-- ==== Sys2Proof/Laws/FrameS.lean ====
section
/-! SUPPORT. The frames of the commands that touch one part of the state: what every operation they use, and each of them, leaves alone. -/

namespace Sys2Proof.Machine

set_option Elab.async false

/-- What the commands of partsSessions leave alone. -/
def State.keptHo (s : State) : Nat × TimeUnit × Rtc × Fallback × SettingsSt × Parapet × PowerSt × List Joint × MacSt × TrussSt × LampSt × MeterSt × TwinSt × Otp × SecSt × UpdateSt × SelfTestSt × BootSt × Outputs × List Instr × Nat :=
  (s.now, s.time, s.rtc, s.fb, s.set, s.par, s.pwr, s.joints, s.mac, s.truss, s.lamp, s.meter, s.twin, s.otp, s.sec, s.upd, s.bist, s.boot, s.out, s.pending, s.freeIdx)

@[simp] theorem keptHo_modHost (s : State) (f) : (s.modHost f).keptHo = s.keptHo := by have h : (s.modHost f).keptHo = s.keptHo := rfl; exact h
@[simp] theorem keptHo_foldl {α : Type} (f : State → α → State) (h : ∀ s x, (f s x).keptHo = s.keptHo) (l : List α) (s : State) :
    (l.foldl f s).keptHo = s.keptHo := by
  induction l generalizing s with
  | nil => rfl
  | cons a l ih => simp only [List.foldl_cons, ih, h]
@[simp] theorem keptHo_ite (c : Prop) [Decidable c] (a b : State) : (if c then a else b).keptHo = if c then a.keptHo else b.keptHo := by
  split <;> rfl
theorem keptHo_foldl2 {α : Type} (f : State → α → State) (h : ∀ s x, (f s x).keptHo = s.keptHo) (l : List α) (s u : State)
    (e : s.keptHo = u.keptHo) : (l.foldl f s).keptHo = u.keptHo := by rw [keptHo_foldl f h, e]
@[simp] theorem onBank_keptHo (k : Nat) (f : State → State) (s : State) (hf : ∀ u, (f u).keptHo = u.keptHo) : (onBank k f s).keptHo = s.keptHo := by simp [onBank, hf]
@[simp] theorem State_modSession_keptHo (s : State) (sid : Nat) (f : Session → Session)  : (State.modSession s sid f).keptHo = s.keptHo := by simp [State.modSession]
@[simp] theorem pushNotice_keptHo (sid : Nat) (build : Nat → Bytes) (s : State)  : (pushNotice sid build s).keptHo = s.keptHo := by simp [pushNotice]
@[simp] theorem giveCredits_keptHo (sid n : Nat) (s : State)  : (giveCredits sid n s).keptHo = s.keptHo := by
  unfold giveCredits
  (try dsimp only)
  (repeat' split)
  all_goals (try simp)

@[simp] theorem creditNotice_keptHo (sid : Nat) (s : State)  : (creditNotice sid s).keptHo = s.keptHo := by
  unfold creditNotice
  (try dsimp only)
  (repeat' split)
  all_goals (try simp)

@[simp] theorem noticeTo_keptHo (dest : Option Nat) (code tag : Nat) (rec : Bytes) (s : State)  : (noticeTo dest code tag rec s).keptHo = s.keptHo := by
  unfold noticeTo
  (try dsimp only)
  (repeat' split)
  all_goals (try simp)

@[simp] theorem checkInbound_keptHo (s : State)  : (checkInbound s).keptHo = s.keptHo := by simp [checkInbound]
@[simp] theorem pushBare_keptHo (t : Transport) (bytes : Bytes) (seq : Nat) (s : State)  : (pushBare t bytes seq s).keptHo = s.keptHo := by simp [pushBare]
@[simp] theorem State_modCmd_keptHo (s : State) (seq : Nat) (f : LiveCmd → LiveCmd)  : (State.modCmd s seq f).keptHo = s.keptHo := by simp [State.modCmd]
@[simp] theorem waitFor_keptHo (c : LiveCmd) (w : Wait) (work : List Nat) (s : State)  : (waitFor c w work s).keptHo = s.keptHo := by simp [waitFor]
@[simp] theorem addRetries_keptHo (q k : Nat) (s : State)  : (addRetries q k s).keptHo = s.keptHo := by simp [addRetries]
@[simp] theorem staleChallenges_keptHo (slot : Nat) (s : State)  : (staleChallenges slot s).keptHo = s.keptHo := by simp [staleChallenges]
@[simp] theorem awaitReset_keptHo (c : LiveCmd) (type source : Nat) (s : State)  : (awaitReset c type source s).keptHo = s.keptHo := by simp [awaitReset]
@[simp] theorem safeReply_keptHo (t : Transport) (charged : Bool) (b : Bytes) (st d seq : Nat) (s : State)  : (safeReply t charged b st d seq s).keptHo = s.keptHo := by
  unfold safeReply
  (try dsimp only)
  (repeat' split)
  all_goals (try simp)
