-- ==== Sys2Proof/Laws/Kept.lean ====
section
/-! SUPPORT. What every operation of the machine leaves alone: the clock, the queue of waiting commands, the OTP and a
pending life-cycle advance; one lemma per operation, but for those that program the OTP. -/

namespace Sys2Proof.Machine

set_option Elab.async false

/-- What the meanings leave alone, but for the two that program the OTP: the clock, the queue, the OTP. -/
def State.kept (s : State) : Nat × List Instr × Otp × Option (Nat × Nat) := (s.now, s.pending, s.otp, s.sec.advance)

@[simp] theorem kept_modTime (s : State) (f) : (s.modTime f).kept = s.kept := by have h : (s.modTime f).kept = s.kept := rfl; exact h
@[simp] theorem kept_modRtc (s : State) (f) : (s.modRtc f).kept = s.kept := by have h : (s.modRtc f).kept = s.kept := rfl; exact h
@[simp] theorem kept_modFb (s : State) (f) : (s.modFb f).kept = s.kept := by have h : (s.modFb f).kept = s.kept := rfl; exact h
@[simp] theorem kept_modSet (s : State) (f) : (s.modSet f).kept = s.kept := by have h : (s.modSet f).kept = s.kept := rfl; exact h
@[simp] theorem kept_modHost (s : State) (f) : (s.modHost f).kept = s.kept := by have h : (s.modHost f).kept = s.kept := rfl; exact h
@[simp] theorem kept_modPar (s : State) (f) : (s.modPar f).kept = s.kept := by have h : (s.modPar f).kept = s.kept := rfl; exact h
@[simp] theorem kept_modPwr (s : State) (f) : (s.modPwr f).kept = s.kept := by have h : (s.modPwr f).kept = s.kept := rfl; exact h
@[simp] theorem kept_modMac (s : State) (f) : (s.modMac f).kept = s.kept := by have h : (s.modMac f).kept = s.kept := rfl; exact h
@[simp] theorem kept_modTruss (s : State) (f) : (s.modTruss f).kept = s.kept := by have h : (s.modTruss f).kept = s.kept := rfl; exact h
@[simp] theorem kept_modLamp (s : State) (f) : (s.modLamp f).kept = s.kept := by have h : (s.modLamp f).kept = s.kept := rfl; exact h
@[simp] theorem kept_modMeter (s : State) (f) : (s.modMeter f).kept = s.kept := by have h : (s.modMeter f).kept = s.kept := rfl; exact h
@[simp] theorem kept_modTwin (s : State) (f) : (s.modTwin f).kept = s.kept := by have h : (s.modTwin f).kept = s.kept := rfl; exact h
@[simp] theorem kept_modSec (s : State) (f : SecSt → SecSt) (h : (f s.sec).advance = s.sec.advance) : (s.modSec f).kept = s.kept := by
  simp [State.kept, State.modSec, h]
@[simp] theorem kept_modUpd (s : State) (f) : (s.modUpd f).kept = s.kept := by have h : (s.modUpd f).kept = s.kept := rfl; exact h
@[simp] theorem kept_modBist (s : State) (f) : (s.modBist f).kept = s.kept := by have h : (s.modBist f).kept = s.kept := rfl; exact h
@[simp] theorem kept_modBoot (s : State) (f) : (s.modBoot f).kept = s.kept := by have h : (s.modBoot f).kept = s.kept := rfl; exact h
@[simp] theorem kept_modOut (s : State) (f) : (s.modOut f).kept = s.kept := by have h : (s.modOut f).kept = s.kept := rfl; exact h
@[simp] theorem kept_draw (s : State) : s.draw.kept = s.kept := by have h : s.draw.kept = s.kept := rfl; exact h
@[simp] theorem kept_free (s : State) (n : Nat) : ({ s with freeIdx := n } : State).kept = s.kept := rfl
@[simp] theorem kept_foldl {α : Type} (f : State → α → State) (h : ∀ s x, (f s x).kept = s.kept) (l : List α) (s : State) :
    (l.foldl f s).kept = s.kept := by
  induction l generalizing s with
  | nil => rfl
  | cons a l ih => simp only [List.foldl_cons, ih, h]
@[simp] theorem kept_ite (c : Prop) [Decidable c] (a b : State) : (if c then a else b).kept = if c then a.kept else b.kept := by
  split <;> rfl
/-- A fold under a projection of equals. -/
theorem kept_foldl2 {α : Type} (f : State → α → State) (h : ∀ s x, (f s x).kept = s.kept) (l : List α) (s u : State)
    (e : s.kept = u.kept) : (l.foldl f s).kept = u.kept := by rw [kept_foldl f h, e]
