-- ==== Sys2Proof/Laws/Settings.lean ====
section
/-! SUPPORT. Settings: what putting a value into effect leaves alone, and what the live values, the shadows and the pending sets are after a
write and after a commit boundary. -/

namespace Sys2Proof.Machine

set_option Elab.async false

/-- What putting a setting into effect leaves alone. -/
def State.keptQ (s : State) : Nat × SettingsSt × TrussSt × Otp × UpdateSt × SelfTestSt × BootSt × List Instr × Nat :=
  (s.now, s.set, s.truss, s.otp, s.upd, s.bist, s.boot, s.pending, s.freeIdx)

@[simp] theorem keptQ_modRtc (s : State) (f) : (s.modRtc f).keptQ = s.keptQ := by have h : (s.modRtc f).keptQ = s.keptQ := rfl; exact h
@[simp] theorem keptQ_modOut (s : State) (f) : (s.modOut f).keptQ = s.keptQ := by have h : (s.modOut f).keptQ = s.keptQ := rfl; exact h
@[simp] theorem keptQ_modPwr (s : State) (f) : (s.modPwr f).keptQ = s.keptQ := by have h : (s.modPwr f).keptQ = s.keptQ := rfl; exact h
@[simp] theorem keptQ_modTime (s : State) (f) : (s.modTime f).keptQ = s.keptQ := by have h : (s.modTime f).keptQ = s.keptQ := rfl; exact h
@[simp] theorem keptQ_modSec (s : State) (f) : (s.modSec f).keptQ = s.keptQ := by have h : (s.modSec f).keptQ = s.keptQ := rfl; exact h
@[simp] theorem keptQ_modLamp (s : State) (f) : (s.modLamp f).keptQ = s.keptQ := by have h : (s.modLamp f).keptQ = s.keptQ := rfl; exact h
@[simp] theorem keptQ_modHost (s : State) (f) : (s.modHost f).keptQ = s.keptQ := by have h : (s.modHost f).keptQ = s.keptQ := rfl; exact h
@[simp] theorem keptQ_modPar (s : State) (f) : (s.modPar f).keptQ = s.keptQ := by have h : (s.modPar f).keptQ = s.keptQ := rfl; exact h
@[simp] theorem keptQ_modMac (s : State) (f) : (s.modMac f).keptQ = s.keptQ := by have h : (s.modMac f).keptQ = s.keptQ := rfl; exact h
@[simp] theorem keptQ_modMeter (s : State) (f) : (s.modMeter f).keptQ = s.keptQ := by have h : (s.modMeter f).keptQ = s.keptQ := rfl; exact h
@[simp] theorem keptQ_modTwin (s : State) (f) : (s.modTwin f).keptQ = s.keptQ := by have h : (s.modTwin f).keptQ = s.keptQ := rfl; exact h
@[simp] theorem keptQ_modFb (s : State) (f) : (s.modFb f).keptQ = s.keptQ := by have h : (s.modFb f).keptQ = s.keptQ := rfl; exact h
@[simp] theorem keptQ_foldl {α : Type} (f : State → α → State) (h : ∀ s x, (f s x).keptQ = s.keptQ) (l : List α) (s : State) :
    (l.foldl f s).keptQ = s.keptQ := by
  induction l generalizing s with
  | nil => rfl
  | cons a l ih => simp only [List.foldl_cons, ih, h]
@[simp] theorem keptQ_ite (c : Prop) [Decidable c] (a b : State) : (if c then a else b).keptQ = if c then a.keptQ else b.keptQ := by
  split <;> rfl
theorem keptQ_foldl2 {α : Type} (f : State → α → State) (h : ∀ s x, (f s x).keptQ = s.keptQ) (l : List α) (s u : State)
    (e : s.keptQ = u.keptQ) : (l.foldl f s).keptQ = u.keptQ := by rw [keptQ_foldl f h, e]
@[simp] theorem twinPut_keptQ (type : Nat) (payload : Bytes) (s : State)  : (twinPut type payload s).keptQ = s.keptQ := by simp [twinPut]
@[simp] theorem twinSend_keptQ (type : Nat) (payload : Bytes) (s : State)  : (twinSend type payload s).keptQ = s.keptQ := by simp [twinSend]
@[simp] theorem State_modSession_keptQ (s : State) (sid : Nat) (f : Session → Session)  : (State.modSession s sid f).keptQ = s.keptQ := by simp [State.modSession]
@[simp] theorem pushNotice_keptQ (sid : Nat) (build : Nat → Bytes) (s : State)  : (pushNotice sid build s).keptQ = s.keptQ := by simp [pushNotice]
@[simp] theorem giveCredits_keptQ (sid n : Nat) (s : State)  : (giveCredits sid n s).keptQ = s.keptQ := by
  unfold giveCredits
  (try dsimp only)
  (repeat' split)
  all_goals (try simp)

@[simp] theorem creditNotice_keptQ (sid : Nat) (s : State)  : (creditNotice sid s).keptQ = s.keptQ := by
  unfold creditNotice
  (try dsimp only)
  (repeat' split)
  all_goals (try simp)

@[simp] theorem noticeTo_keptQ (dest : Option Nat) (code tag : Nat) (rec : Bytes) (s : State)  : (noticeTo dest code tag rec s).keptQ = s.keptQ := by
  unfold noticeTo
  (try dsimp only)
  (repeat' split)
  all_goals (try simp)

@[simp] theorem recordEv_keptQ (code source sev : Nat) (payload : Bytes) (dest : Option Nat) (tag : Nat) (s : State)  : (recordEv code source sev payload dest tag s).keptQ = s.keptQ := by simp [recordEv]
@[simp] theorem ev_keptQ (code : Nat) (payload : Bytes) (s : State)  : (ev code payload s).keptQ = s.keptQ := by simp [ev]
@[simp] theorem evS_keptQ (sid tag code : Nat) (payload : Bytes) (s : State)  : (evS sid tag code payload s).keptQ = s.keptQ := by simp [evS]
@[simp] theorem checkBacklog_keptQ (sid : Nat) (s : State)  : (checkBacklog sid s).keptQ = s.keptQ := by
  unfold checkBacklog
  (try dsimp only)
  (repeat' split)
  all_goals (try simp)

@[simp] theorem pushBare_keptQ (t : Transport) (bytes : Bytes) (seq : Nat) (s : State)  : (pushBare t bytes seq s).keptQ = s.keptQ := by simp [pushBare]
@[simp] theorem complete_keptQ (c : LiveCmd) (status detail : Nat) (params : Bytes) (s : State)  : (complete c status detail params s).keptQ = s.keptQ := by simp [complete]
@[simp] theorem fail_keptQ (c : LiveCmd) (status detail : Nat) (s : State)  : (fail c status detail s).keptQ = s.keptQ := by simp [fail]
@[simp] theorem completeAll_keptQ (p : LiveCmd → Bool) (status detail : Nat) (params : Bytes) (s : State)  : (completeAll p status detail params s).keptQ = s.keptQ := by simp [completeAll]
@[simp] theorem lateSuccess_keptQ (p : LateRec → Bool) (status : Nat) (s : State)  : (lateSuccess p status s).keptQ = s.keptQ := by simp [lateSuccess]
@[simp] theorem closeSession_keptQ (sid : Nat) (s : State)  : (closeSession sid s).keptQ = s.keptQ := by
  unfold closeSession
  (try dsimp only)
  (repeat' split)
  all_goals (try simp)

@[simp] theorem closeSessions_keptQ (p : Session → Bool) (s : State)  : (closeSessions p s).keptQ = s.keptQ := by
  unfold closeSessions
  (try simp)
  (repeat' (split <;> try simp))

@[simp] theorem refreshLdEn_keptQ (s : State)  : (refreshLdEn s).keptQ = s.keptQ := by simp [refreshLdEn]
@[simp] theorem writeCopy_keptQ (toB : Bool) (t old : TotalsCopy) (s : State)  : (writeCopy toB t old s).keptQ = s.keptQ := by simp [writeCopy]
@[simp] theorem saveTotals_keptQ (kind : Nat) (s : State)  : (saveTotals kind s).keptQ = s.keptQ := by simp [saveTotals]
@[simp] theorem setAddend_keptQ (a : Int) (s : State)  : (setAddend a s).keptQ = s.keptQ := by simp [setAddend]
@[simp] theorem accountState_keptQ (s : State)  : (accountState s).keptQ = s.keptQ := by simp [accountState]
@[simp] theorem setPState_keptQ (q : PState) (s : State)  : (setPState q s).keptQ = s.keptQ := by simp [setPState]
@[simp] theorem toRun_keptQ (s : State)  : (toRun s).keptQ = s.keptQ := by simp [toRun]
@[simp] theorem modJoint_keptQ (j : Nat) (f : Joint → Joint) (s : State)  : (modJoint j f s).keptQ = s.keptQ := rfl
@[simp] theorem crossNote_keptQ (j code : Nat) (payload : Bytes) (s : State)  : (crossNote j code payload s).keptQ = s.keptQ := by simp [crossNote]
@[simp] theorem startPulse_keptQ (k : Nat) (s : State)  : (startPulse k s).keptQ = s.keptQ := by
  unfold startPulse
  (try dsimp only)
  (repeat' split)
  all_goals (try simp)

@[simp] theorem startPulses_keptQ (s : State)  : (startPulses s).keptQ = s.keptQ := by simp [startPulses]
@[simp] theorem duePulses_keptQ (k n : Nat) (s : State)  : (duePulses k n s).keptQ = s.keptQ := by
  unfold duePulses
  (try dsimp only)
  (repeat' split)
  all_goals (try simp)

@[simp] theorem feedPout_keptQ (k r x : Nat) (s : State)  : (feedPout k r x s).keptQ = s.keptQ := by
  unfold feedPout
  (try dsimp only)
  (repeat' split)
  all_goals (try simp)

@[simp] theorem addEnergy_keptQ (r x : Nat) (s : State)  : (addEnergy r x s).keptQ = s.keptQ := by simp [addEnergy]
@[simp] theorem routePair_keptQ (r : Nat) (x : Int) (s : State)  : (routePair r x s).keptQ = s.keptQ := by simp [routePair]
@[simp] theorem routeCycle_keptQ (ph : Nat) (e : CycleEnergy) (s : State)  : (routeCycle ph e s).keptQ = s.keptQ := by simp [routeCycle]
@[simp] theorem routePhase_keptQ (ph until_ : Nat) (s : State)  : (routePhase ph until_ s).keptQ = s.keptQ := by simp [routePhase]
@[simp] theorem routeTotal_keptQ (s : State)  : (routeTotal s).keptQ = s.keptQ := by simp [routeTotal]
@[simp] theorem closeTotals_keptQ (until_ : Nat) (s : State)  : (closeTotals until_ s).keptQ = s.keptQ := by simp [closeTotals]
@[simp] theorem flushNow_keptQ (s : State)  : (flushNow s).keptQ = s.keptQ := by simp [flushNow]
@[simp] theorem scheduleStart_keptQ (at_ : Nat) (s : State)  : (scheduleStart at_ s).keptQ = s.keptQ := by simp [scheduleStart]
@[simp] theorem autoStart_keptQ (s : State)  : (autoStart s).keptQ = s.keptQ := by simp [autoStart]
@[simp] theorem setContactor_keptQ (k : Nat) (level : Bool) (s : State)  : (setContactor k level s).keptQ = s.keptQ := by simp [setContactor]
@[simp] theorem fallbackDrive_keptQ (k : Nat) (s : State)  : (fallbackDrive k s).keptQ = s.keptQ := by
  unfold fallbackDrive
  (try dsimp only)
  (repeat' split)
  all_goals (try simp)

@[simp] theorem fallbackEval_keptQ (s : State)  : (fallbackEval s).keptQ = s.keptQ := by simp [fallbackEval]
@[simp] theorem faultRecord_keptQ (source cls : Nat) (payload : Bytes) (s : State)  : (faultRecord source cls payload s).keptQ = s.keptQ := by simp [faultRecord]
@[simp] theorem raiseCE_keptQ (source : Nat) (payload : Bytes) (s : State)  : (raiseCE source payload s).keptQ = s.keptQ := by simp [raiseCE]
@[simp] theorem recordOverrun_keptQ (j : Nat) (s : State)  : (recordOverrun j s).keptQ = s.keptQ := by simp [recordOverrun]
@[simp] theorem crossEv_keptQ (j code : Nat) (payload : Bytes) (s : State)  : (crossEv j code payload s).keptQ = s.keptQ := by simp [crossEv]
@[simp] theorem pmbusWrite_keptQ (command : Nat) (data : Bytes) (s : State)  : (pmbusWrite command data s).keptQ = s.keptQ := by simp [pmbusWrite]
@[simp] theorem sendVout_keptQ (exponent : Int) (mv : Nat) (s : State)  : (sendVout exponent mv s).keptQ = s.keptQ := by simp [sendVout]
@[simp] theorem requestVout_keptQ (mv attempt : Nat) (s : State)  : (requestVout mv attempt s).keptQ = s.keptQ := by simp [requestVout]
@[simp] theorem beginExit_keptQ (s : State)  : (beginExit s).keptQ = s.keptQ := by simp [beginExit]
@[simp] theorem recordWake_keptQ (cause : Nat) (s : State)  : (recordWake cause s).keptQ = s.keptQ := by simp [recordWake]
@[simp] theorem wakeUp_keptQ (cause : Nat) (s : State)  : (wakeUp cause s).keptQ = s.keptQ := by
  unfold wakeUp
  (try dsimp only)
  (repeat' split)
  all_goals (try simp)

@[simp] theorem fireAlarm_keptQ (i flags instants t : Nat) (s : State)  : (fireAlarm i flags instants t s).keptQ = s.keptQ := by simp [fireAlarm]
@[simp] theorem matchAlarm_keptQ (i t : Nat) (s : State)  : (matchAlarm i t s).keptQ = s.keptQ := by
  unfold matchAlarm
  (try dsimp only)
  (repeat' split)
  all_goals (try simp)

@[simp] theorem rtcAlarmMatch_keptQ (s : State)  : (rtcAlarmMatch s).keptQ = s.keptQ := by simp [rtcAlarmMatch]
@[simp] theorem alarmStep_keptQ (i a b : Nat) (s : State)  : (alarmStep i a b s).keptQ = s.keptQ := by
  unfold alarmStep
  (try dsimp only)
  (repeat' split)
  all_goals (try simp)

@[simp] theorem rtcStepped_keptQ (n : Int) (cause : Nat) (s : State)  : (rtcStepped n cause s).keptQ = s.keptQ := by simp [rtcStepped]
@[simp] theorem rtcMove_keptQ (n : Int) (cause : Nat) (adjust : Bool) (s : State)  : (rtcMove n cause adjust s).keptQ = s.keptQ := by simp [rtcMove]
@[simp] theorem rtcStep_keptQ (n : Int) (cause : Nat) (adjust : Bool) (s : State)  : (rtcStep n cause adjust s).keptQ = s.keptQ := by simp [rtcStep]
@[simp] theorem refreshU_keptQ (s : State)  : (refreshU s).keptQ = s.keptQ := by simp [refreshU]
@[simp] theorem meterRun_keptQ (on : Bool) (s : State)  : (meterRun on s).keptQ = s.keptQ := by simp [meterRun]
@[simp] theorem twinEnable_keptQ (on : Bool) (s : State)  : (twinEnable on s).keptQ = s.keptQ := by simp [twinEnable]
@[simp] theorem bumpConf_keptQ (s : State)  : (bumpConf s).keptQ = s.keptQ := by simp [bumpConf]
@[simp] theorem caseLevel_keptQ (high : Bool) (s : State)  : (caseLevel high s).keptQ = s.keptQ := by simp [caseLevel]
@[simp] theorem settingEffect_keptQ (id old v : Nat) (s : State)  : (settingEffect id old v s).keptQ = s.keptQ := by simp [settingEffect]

________

Return exactly, and only, the lines above starting at the line that contains "by simp [checkInbound]" and ending at the line that contains "by simp [State.modCmd]".

#### RESULT:
@[simp] theorem checkInbound_keptHo (s : State)  : (checkInbound s).keptHo = s.keptHo := by simp [checkInbound]
@[simp] theorem pushBare_keptHo (t : Transport) (bytes : Bytes) (seq : Nat) (s : State)  : (pushBare t bytes seq s).keptHo = s.keptHo := by simp [pushBare]
@[simp] theorem State_modCmd_keptHo (s : State) (seq : Nat) (f : LiveCmd → LiveCmd)  : (State.modCmd s seq f).keptHo = s.keptHo := by simp [State.modCmd]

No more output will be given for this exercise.